Dr. Starkey: I repeat that if the hon. Gentleman had had the courtesy to be here for the start of the debate, he would have heard me, and my hon. Friend the Member for Regent's Park and Kensington, North, speak glowingly about Bexley—although we also noted that, unfortunately, it serves as an outlier for the other London boroughs. The data show that Bexley ranks 36th of all English authorities, and that is excellent, but the other London boroughs range from 131st to 393rd—that is, the worst. Most of them are well below 300th in that list, and with that I rest my case.

Mr. Mark Field: The hon. Member for Milton Keynes, South-West (Dr. Starkey) made some extremely heartfelt comments, and it is possible that I would take a similar approach if I represented a seat in the home counties. In our defence, it should be said that we in London have the country’s noisiest and most polluting airport, which is now to have a third runway. I suspect that many of the hon. Lady’s constituents use Heathrow when they fly off on their overseas holidays.

I was brought up not too far away from the constituency of the hon. Member for Milton Keynes, South-West, and there were great battles in the early 1970s about the proposal for a new airport at Wing. That did not get built, and I am sure that many of her constituents were very much opposed to the proposal, just as they oppose a second runway at Stansted. To a certain extent, such things have a tendency to balance out.

I turn now to the main subject of my speech. It is great to be a sparring partner for the hon. Member for Regent's Park and Kensington, North (Ms Buck), my next-door neighbour and colleague in Westminster. I suspect that, not for the first time, I shall support her Government rather than her amendment, but that is the way of politics. She made a heartfelt speech earlier, but there is a difference of philosophy between us.

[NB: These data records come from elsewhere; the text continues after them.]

theorem State.push_withDevices (s : State) (d : DeviceView) (op v : Byte) {done : State → State}
    (commutes : ∀ t, done (t.withDevices d) = (done t).withDevices d) :
    (s.withDevices d).push op v done = (s.push op v done).withDevices d := by
  rcases s.push_cases op v done with ⟨kind, check, e⟩ | ⟨check, e⟩ <;> rw [e]
  · exact State.push_of_fault (s := s.withDevices d) check op v done
  · exact (State.push_of_passed (s := s.withDevices d) check op v done).trans (commutes (s.pushByte v))

theorem State.pop_withDevices (s : State) (d : DeviceView) (op : Byte) {done : Byte → State → State}
    (commutes : ∀ v t, done v (t.withDevices d) = (done v t).withDevices d) :
    (s.withDevices d).pop op done = (s.pop op done).withDevices d := by
  rcases s.pop_cases op done with ⟨kind, check, e⟩ | ⟨check, e⟩ <;> rw [e]
  · exact State.pop_of_fault (s := s.withDevices d) check op done
  · exact (State.pop_of_passed (s := s.withDevices d) check op done).trans
      (commutes (s.read s.sp) (s.setSp (s.sp + 1)))

theorem State.interruptReturn_withDevices (s : State) (d : DeviceView) (op : Byte) :
    (s.withDevices d).interruptReturn op = (s.interruptReturn op).withDevices d := by
  rcases s.interruptReturn_cases op with ⟨kind, check, e⟩ | ⟨first, others, e⟩ <;> rw [e]
  · exact State.interruptReturn_of_fault (s := s.withDevices d) check op
  · exact State.interruptReturn_of_passed (s := s.withDevices d) first others op

theorem State.jumpIf_withDevices (s : State) (d : DeviceView) (cond : Bool) (r : Reg) :
    (s.withDevices d).jumpIf cond r = (s.jumpIf cond r).withDevices d := by
  cases cond <;> rfl

theorem State.divide_withDevices (s : State) (d : DeviceView) (op : Byte) (f : Byte → Byte → Byte)
    (a b : Reg) : (s.withDevices d).divide op f a b = (s.divide op f a b).withDevices d := by
  rcases s.divide_cases op f a b with ⟨zero, e⟩ | ⟨nonzero, e⟩ <;> rw [e]
  · exact State.divide_of_zero (s := s.withDevices d) zero op f a
  · exact State.divide_of_ne_zero (s := s.withDevices d) nonzero op f a

/-- Executing an instruction commutes with setting the device values: those that branch do so on what
the setting leaves alone, and the others update other fields. -/
theorem exec_withDevices (i : Instr) {s t : State} (d : DeviceView) (h : exec i s = .next t) :
    exec i (s.withDevices d) = .next (t.withDevices d) := by
  cases i with
  | nop | hlt | prn | pra | inc | dec | not | ldi | ld | st | add | sub | mul | cmp | and | or | xor
  | shl | shr => cases h; rfl
  | push r =>
    cases h
    exact congrArg Host.Outcome.next (s.push_withDevices d _ _ fun _ => rfl)
  | call r =>
    cases h
    exact congrArg Host.Outcome.next (s.push_withDevices d _ _ fun _ => rfl)
  | pop r =>
    cases h
    exact congrArg Host.Outcome.next (s.pop_withDevices d _ fun _ _ => rfl)
  | ret =>
    cases h
    exact congrArg Host.Outcome.next (s.pop_withDevices d _ fun _ _ => rfl)
  | iret =>
    cases h
    exact congrArg Host.Outcome.next (s.interruptReturn_withDevices d _)
  | jmp | jeq | jne | jgt | jlt | jle | jge =>
    cases h
    exact congrArg Host.Outcome.next (s.jumpIf_withDevices d _ _)
  | div | mod =>
    cases h
    exact congrArg Host.Outcome.next (s.divide_withDevices d _ _ _ _)
  | int r =>
    by_cases high : (s.reg r).toNat > 7
    · cases (if_pos high).symm.trans h
      exact if_pos high
    · cases (if_neg high).symm.trans h
      exact if_neg high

Opposition Members believe that initiatives such as the one that we are discussing should work from the bottom up—that is, that they should operate at a very local level. Recycling is a personal responsibility, and I recycle bottles, plastics and newspapers two or three times a week. For me it is relatively easy, as the nearest recycling point is only 50 yd away from my apartment.

We must encourage people to take responsibility for their own lives, and recycling is an important thing to do. Therefore, in philosophical terms, it makes sense to focus on what happens at the local level in London’s 33 boroughs. I fear that the top-down approach exemplified by setting up a single waste authority would leave very little responsibility in the hands of individuals or local boroughs, and that it would not be an appropriate solution for the future.